What just happened?
JPMorgan Chase, the biggest bank in America, announced that it lost $2 billion on a massive trade placed out of its London office.
What was the trade?
The trade came to light earlier this year, when reports surfaced of a "London Whale" — a trader at JPMorgan who had accumulated a position so big it was affecting the whole market.
The trade involved an index of corporate credit default swaps. These are essentially insurance policies that pay off if a company can't make payments on its debts. (Credit default swaps became a household name during the financial crisis, when they were central to the blowup of AIG, a giant insurance company.)
JPMorgan took the big hit when it tried to back off from the trade and had to sell at a loss.
Doesn't the Volcker Rule ban banks from this kind of trading?
The Volcker Rule, adopted after the financial crisis, will ban commercial banks from "proprietary trading" — using their own money to make speculative bets.
But the rule allows banks to make trades to hedge their risks. JPMorgan, not surprisingly, argues that this trade was a hedge gone wrong, not a speculative bet.
As regulators have been writing the details of the Volcker Rule, there has been a big debate over what counts as a hedge and what counts as a speculative bet.
Those pushing for a strict version of the rule argue that, to count as a hedge, a trade must hedge against a specific risk. So, for example, if a bank made a loan to a company, it could buy insurance that would pay off if the company defaulted on the loan.
The banks have been arguing for a broader definition. They want to be able to make trades as a hedge against their entire portfolio, not against particular, specific risks.
That's exactly the argument JPMorgan made about the trade that just went bad.

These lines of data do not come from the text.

/-- R366, R369. DCMD.OP = STOP. -/
def execDischargeStop (d : CDie) (m : Master) (b : Fin 3) (s : State) : Out :=
  onC d.val (dcmdWrite d.val m b.val 3#32) s

/-- R366, R368. VDC has fallen below VEND: by the keep-alive domain's own comparator for a resistor discharge, by the bus
voltage in use for a winding discharge. -/
def execDischargeVendReached (d : CDie) (b : Fin 3) (s : State) : Out :=
  onC d.val (fun s =>
    let st := s.get d.val (F.DISCH_BUS_STAT_STATE b.val)
    let below := decide (s.geti d.val (F.DISCH_BUS_STAT_VDC b.val) < s.geti d.val (F.DISCH_BUS_DIS_VEND b.val))
    if st == Ds.resistor || (st == Ds.winding && below) then
      dischargeStop d.val b.val Ds.done (s.on d.val (F.DISCH_BUS_EVT_DDONE b.val))
    else s) s

/-- R366, R368. TMAX ms (400,000 counts each) have elapsed. -/
def execDischargeTimeout (d : CDie) (b : Fin 3) (s : State) : Out :=
  onC d.val (fun s =>
    if s.discharging d.val b.val && decide ((s.c d.val).safe.disFrom.at b.val +
        400000 * s.get d.val (F.DISCH_BUS_DIS_TMAX b.val) ≤ s.now d.val) then
      dischargeStop d.val b.val Ds.timeout (s.on d.val (F.DISCH_BUS_EVT_DTMO b.val))
    else s) s

/-- R366. More than 0.20 V at Dd_DISCH_SNS of a resistor discharge. -/
def execDischargeOvercurrent (d : CDie) (b : Fin 3) (s : State) : Out :=
  onC d.val (fun s =>
    if s.get d.val (F.DISCH_BUS_STAT_STATE b.val) == Ds.resistor then
      dischargeEnd d.val b.val Ds.fault (s.on d.val (F.DISCH_BUS_EVT_DOC b.val))
    else s) s

/-- R367. An armed keep-alive domain discharges by itself: VDRV has been below 8.0 V for 10 ms with VDC above VEND. -/
def execKeepAutoDischarge (k : DDie) (s : State) : Out :=
  atD k.val (fun s =>
    let x := s.ka k.val
    if x.armed && !x.vkeepLow && !x.running && (s.dd k.val).vdrvLow then
      let s := s.modK k.val (fun x => { x with running := true, keepDis := true })
      overN 2 (fun d s => if s.runs d then overN 3 (fun b s =>
        if s.get d (F.DISCH_BUS_CFG_DDIE b) == k.val && s.flag d (F.DISCH_BUS_CFG_EN b) then
          (s.put d (F.DISCH_BUS_STAT_STATE b) Ds.resistor).modDisT d b (s.now d)
        else s) s else s) s
    else s) s

/-! ### Writes -/

/-- A write of 1s to DISCH_BUSb_EVT: a clear of CHFAULT ends the declaration, and is refused while the CHOP axis is in RUN
(R353). -/
def dischEvtWrite (d b : Nat) (v : Word) (s : State) : State :=
  let off := (F.DISCH_BUS_EVT_OV b).off
  let f := F.DISCH_BUS_EVT_CHFAULT b
  let chops := (s.busAxes d b).filter (fun a => s.axType d a == 5)
  let was := s.flag d f
  let s := plainWrite d off (f.into v 0) true s
  if f.ofWord v == 1 && was then
    if chops.any (fun a => s.phase d a == Ph.run) then s.on d (F.DISCH_BUS_EVT_CLRREF b)
    else
      let s := (s.off d f).off d (F.DISCH_BUS_STAT_CHFAULT b)
      let s := refreshCauses (overL chops (fun a s => s.modAx d a (fun x => { x with chopFault := false })) s)
      overL (s.busAxes d b) (fieldStatus d) s
  else s

/-- A bus counts as stopped for its RWL fields while no axis on it runs. -/
def State.busStopped (s : State) (d b : Nat) : Bool :=
  (s.busAxes d b).all (fun a => s.phase d a == Ph.idle || s.phase d a == Ph.curtain)

/-- A software write of a register of bus b at an offset of its map by master m. -/
def dischWrite (d : Nat) (m : Master) (b o : Nat) (v : Word) (s : State) : State :=
  let off := 0x2D0000 + 0x40 * b + o
  let stop := s.busStopped d b
  if o == 0 then keepSync (plainWrite d off v stop s)
  else if o == 0x0C then
    let ok := decide (sx16 v.toNat < sx16 (v.toNat / 65536))
    tkWriteIf ok (fun s => s.on d (F.DISCH_BUS_EVT_WRREF b)) d m (own off) d off v (protWrite d off v false) s
  else if o == 0x1C then dcmdWrite d m b v s
  else if o == 0x04 || o == 0x08 || o == 0x10 || o == 0x18 then
    tkWrite d m (own off) d off v false (protWrite d off v false) s
  else if o == 0x30 then dischEvtWrite d b v s
  else plainWrite d off v stop s

end Sys2Proof.Machine
end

"The purpose of this is to hedge the macro risk of the company," a JPMorgan exec told ProPublica last month. "It's what we are supposed to be doing."
What's the bottom line?
JPMorgan has more than enough money to cover the loss it announced yesterday. The bank made nearly $6 billion in profit in the first quarter of this year alone. And other profitable trades mean the bank's current net trading loss is less than $1 billion.
But the news is likely to have an impact beyond the numbers.
It will hurt JPMorgan's reputation. Less than a month ago, CEO Jamie Dimon called media coverage of this trade "a tempest in a teapot."
Cut to yesterday's conference call: "The portfolio has proved to be riskier, more volatile and less effective as an economic hedge than we thought," Dimon said. "There were many errors, sloppiness and bad judgment."
JPMorgan has widely been viewed as the best risk manager among the big banks. Throughout the financial crisis, JPMorgan made a profit every quarter.
This mistake will not only dent this reputation. it will give more credibility to those arguing for a narrower implementation of the Volcker Rule to restrict the trades banks can make with their own money.